*** Opening INFORMATION SUPPLIED ***
-- ==== Sys2Proof/Machine/Suspend.lean ====
section
/-! DEFINITION. Saving the groups of a unit (R213, R384) and taking threads out of what they wait for. -/

namespace Sys2Proof.Machine

/-- A thread that no longer waits stands at its instruction. -/
def Thread.stand (t : Thread) : Thread := { t with wait := .none, parkedAt := none, fetched := [] }

/-- Threads of a clan leave what they wait for, so that their instruction has had no effect (R8, R378): wait lists, gathers, the barrier count. A gather that loses all its members keeps its excluded lanes: the manual does not say (log entry 56). -/
def withdraw (s : State) (gid c : Nat) (m : BitVec 32) : State :=
  let out (w : Who) : Bool := w.gid == gid && w.clan == c && w.lanes.any fun l => m.getLsbD l
  let wasSvc := match (s.grp gid).svcBusy with | some (k, ls) => k == c && (ls &&& m) != 0 | none => false
  let s1 := unwaitWho (dropParts s out) out true
  let s2 := (List.range 32).foldl (fun st l =>
    if m.getLsbD l then
      match (st.thr gid (c * 32 + l)).wait with
      | .barrier false b _ => st.modGrp gid fun g =>
          let x := SMap.get Barrier.zero b g.bars
          { g with bars := SMap.put Barrier.zero b (if x.count ≤ 1 then { x with count := 0, exp := 0 } else { x with count := x.count - 1 }) g.bars }
      | .barrier true b0 _ =>
        let b := hbarKey (st.grp gid).stage b0
        { st with units := Map.modify (st.grp gid).unit (fun u =>
            let x := SMap.get Barrier.zero b u.hbars
            { u with hbars := SMap.put Barrier.zero b (if x.count ≤ 1 then { x with count := 0, exp := 0 } else { x with count := x.count - 1 }) u.hbars }) st.units }
      | _ => st
    else st) s1
  let s3 := s2.modGrp gid fun g => { g with
    threads := g.threads.map fun t => (t.1, if t.1 / 32 = c ∧ m.getLsbD (t.1 % 32) then t.2.stand else t.2)
    svcWait := g.svcWait.filter fun w => !(w.1 == c && (w.2 &&& m) != 0) }
  let less (g : Gather) : Option Gather :=
    if (g.waiting &&& m) == 0 then some g
    else if (g.waiting &&& ~~~m) == 0 && g.excluded == 0 then none
    else some { g with waiting := g.waiting &&& ~~~m, formed := false, seq := 0, src := none }
  let s4 := s3.modClan gid c fun cl => { cl with gathers := cl.gathers.filterMap less }
  if wasSvc then svcDone s4 gid else s4

/-! Saving. -/

/-- The waits that a saved image keeps (R383), and those of an OBJ that goes on without its thread. -/
def Wait.kept : Wait → Bool
  | .gather | .barrier .. | .release _ | .recv _ | .reply _ | .obj _ => true
  | _ => false

/-- Every read that a device has yet to answer for a group is answered. -/
def answerIo (s : State) (gid : Nat) : State :=
  (s.ios.filter fun q => q.2.who.gid == gid).foldl (fun st q =>
    let (k, s1) := st.draw
    ioDeliver s1 q.1 ((List.range q.2.n).map (Config.deviceByte k))) s

/-- The reads that devices have yet to answer for a group are answered now, the second of two after the first (R144), so that the save completes every load (R384). -/
def answerIos (s : State) (gid : Nat) : State := answerIo (answerIo s gid) gid

/-- Every on-package far atomic of a group completes (R384). -/
def drainFars (s : State) (gid : Nat) : State :=
  (s.fars.filter fun q => q.2.tree.inGroup gid).foldl (fun st q => finishFar st q.1) s

/-- Results that are here are written; failures become deferred records; what another package still owes stays pending (R384, R387). -/
def landAll (s : State) (gid : Nat) : State :=
  (s.grp gid).threads.foldl (fun st t =>
    let x : Cx := ⟨gid, t.1 / 32, t.1 % 32⟩
    let s1 := (t.2.pend.filter fun p => p.src == .here).foldl (fun st p => lateWrites st x p.issue p.writes) st
    let s2 := s1.modThr gid t.1 fun t => { t with pend := t.pend.filter fun p => match p.src with | .far _ | .remote _ => true | _ => false }
    t.2.pend.foldl (fun st p =>
      match p.src with
      | .failed f set => if set.headD 32 = x.lane then raise st gid x.cno (laneMask set) (laneMask set) p.pc p.raw false true f else st
      | _ => st) s2) s

/-- Threads are set back to their instructions, but for the waits that the image keeps; pending gathers keep their members (R175, R384). A formed gather whose execution is parked goes with its excluded lanes, and its members arrive anew: the manual does not say (log entry 41). -/
def setBack (s : State) (gid : Nat) : State :=
  s.modGrp gid fun g =>
    let waits (c l : Nat) : Bool := ((Map.get? (c * 32 + l) g.threads).map fun t => t.wait == .gather).getD false
    let back (c : Nat) (q : Gather) : Option Gather := if (maskLanes q.waiting).all (waits c) then some { q with formed := false, seq := 0, src := none } else none
    let clans := g.clans.map fun c => (c.1, { c.2 with gathers := c.2.gathers.filterMap (back c.1) })
    let inGather (t : Nat) : Bool := clans.any fun c => c.1 == t / 32 && c.2.gathers.any fun q => q.waiting.getLsbD (t % 32)
    { g with
      clans := clans
      svcWait := []
      threads := g.threads.map fun t => (t.1,
        { t.2 with
          parkedAt := none
          fetched := []
          wait := if !t.2.wait.kept || (t.2.wait == .gather && !inGather t.1) then .none else t.2.wait }) }

/-- Steps 1 and 2 of a save (R384): what the group's devices and homes owe is completed, its stores are performed at package scope and its remote writes leave, its threads go back. From here its events go to the slot; the group's own record here stands for the slot's contents until they are written. -/
def beginSave (s : State) (gid : Nat) : State :=
  match s.grp? gid with
  | none => s
  | some g =>
    if g.stat = .saved ∨ g.stat = .saving then s
    else
      let s1 := landAll (drainFars (answerIos s gid) gid) gid
      let s2 := replSettle (wcDrain s1 (coreKey g) (fun _ => true))
      let mons := (s2.monitors.filter fun m => m.who.gid == gid).map fun m => (m.who.clan, m.who.lanes, m.who.uni)
      let s3 := (unwait (setBack (dropParts s2 (·.gid == gid)) gid) gid false).modGrp gid fun k => { k with rewaits := mons }
      writeRecord (s3.modGrp gid fun k => { k with stat := .saving }) gid

/-- Steps 3 and 4 of a save (R384): the image is written and the core's resources are free. -/
def writeSave (s : State) (gid : Nat) : State :=
  match s.grp? gid with
  | none => s
  | some g =>
    if g.stat ≠ .saving then s
    else
      let s1 := landAll (touchCore s gid) gid
      let s2 := s1.modGrp gid fun k =>
        { k with
          stat := .saved
          svcBusy := if s1.replies.any fun r => r.2.svc.isSome && r.2.op.who.gid == gid then k.svcBusy else none }
      let s3 := if slotMapped s2 gid then storeImage s2 gid 3 true else s2
      writeRecord s3 gid

/-- A whole save. -/
def saveGroup (s : State) (gid : Nat) : State := writeSave (beginSave s gid) gid

/-- A unit whose groups have all been written is a saved one; an identifier orders it among them (R213). -/
def unitSaved (s : State) (uid : Nat) : State :=
  let (n, s1) := s.newId
  { s1 with units := Map.modify uid (fun u => { u with saved := true, order := n, toSave := false }) s1.units }

/-- Every group of a unit is saved together (R213). -/
def saveUnit (s : State) (uid : Nat) : State :=
  match Map.get? uid s.units with
  | none => s
  | some u => if u.saved then s else unitSaved (u.groups.foldl saveGroup s) uid

/-- Saves every unit with a group that a test names, but for the unit of the performing thread: that one is saved by the dispatcher after the instruction (GROUP_SAVE). -/
def saveOthers (s : State) (self : Nat) (f : Group → Bool) : State :=
  (s.units.filter fun u => !u.2.saved && u.1 != self && u.2.groups.any fun g => f (s.grp g)).foldl (fun st u => saveUnit st u.1) s

end Sys2Proof.Machine
end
*** Closing INFORMATION SUPPLIED ***
# [EXERCISE DETAILS]
What's wanted is each line above, transcribed with nothing altered.

# [EXPECTED ANSWER]
-- ==== Sys2Proof/Machine/Suspend.lean ====
section
/-! DEFINITION. Saving the groups of a unit (R213, R384) and taking threads out of what they wait for. -/

namespace Sys2Proof.Machine

/-- A thread that no longer waits stands at its instruction. -/
def Thread.stand (t : Thread) : Thread := { t with wait := .none, parkedAt := none, fetched := [] }

/-- Threads of a clan leave what they wait for, so that their instruction has had no effect (R8, R378): wait lists, gathers, the barrier count. A gather that loses all its members keeps its excluded lanes: the manual does not say (log entry 56). -/
def withdraw (s : State) (gid c : Nat) (m : BitVec 32) : State :=
  let out (w : Who) : Bool := w.gid == gid && w.clan == c && w.lanes.any fun l => m.getLsbD l
  let wasSvc := match (s.grp gid).svcBusy with | some (k, ls) => k == c && (ls &&& m) != 0 | none => false
  let s1 := unwaitWho (dropParts s out) out true
  let s2 := (List.range 32).foldl (fun st l =>
    if m.getLsbD l then
      match (st.thr gid (c * 32 + l)).wait with
      | .barrier false b _ => st.modGrp gid fun g =>
          let x := SMap.get Barrier.zero b g.bars
          { g with bars := SMap.put Barrier.zero b (if x.count ≤ 1 then { x with count := 0, exp := 0 } else { x with count := x.count - 1 }) g.bars }
      | .barrier true b0 _ =>
        let b := hbarKey (st.grp gid).stage b0
        { st with units := Map.modify (st.grp gid).unit (fun u =>
            let x := SMap.get Barrier.zero b u.hbars
            { u with hbars := SMap.put Barrier.zero b (if x.count ≤ 1 then { x with count := 0, exp := 0 } else { x with count := x.count - 1 }) u.hbars }) st.units }
      | _ => st
    else st) s1
  let s3 := s2.modGrp gid fun g => { g with
    threads := g.threads.map fun t => (t.1, if t.1 / 32 = c ∧ m.getLsbD (t.1 % 32) then t.2.stand else t.2)
    svcWait := g.svcWait.filter fun w => !(w.1 == c && (w.2 &&& m) != 0) }
  let less (g : Gather) : Option Gather :=
    if (g.waiting &&& m) == 0 then some g
    else if (g.waiting &&& ~~~m) == 0 && g.excluded == 0 then none
    else some { g with waiting := g.waiting &&& ~~~m, formed := false, seq := 0, src := none }
  let s4 := s3.modClan gid c fun cl => { cl with gathers := cl.gathers.filterMap less }
  if wasSvc then svcDone s4 gid else s4

/-! Saving. -/

/-- The waits that a saved image keeps (R383), and those of an OBJ that goes on without its thread. -/
def Wait.kept : Wait → Bool
  | .gather | .barrier .. | .release _ | .recv _ | .reply _ | .obj _ => true
  | _ => false

/-- Every read that a device has yet to answer for a group is answered. -/
def answerIo (s : State) (gid : Nat) : State :=
  (s.ios.filter fun q => q.2.who.gid == gid).foldl (fun st q =>
    let (k, s1) := st.draw
    ioDeliver s1 q.1 ((List.range q.2.n).map (Config.deviceByte k))) s

/-- The reads that devices have yet to answer for a group are answered now, the second of two after the first (R144), so that the save completes every load (R384). -/
def answerIos (s : State) (gid : Nat) : State := answerIo (answerIo s gid) gid

/-- Every on-package far atomic of a group completes (R384). -/
def drainFars (s : State) (gid : Nat) : State :=
  (s.fars.filter fun q => q.2.tree.inGroup gid).foldl (fun st q => finishFar st q.1) s

/-- Results that are here are written; failures become deferred records; what another package still owes stays pending (R384, R387). -/
def landAll (s : State) (gid : Nat) : State :=
  (s.grp gid).threads.foldl (fun st t =>
    let x : Cx := ⟨gid, t.1 / 32, t.1 % 32⟩
    let s1 := (t.2.pend.filter fun p => p.src == .here).foldl (fun st p => lateWrites st x p.issue p.writes) st
    let s2 := s1.modThr gid t.1 fun t => { t with pend := t.pend.filter fun p => match p.src with | .far _ | .remote _ => true | _ => false }
    t.2.pend.foldl (fun st p =>
      match p.src with
      | .failed f set => if set.headD 32 = x.lane then raise st gid x.cno (laneMask set) (laneMask set) p.pc p.raw false true f else st
      | _ => st) s2) s

/-- Threads are set back to their instructions, but for the waits that the image keeps; pending gathers keep their members (R175, R384). A formed gather whose execution is parked goes with its excluded lanes, and its members arrive anew: the manual does not say (log entry 41). -/
def setBack (s : State) (gid : Nat) : State :=
  s.modGrp gid fun g =>
    let waits (c l : Nat) : Bool := ((Map.get? (c * 32 + l) g.threads).map fun t => t.wait == .gather).getD false
    let back (c : Nat) (q : Gather) : Option Gather := if (maskLanes q.waiting).all (waits c) then some { q with formed := false, seq := 0, src := none } else none
    let clans := g.clans.map fun c => (c.1, { c.2 with gathers := c.2.gathers.filterMap (back c.1) })
    let inGather (t : Nat) : Bool := clans.any fun c => c.1 == t / 32 && c.2.gathers.any fun q => q.waiting.getLsbD (t % 32)
    { g with
      clans := clans
      svcWait := []
      threads := g.threads.map fun t => (t.1,
        { t.2 with
          parkedAt := none
          fetched := []
          wait := if !t.2.wait.kept || (t.2.wait == .gather && !inGather t.1) then .none else t.2.wait }) }

/-- Steps 1 and 2 of a save (R384): what the group's devices and homes owe is completed, its stores are performed at package scope and its remote writes leave, its threads go back. From here its events go to the slot; the group's own record here stands for the slot's contents until they are written. -/
def beginSave (s : State) (gid : Nat) : State :=
  match s.grp? gid with
  | none => s
  | some g =>
    if g.stat = .saved ∨ g.stat = .saving then s
    else
      let s1 := landAll (drainFars (answerIos s gid) gid) gid
      let s2 := replSettle (wcDrain s1 (coreKey g) (fun _ => true))
      let mons := (s2.monitors.filter fun m => m.who.gid == gid).map fun m => (m.who.clan, m.who.lanes, m.who.uni)
      let s3 := (unwait (setBack (dropParts s2 (·.gid == gid)) gid) gid false).modGrp gid fun k => { k with rewaits := mons }
      writeRecord (s3.modGrp gid fun k => { k with stat := .saving }) gid

/-- Steps 3 and 4 of a save (R384): the image is written and the core's resources are free. -/
def writeSave (s : State) (gid : Nat) : State :=
  match s.grp? gid with
  | none => s
  | some g =>
    if g.stat ≠ .saving then s
    else
      let s1 := landAll (touchCore s gid) gid
      let s2 := s1.modGrp gid fun k =>
        { k with
          stat := .saved
          svcBusy := if s1.replies.any fun r => r.2.svc.isSome && r.2.op.who.gid == gid then k.svcBusy else none }
      let s3 := if slotMapped s2 gid then storeImage s2 gid 3 true else s2
      writeRecord s3 gid

/-- A whole save. -/
def saveGroup (s : State) (gid : Nat) : State := writeSave (beginSave s gid) gid

/-- A unit whose groups have all been written is a saved one; an identifier orders it among them (R213). -/
def unitSaved (s : State) (uid : Nat) : State :=
  let (n, s1) := s.newId
  { s1 with units := Map.modify uid (fun u => { u with saved := true, order := n, toSave := false }) s1.units }

/-- Every group of a unit is saved together (R213). -/
def saveUnit (s : State) (uid : Nat) : State :=
  match Map.get? uid s.units with
  | none => s
  | some u => if u.saved then s else unitSaved (u.groups.foldl saveGroup s) uid

/-- Saves every unit with a group that a test names, but for the unit of the performing thread: that one is saved by the dispatcher after the instruction (GROUP_SAVE). -/
def saveOthers (s : State) (self : Nat) (f : Group → Bool) : State :=
  (s.units.filter fun u => !u.2.saved && u.1 != self && u.2.groups.any fun g => f (s.grp g)).foldl (fun st u => saveUnit st u.1) s

end Sys2Proof.Machine
end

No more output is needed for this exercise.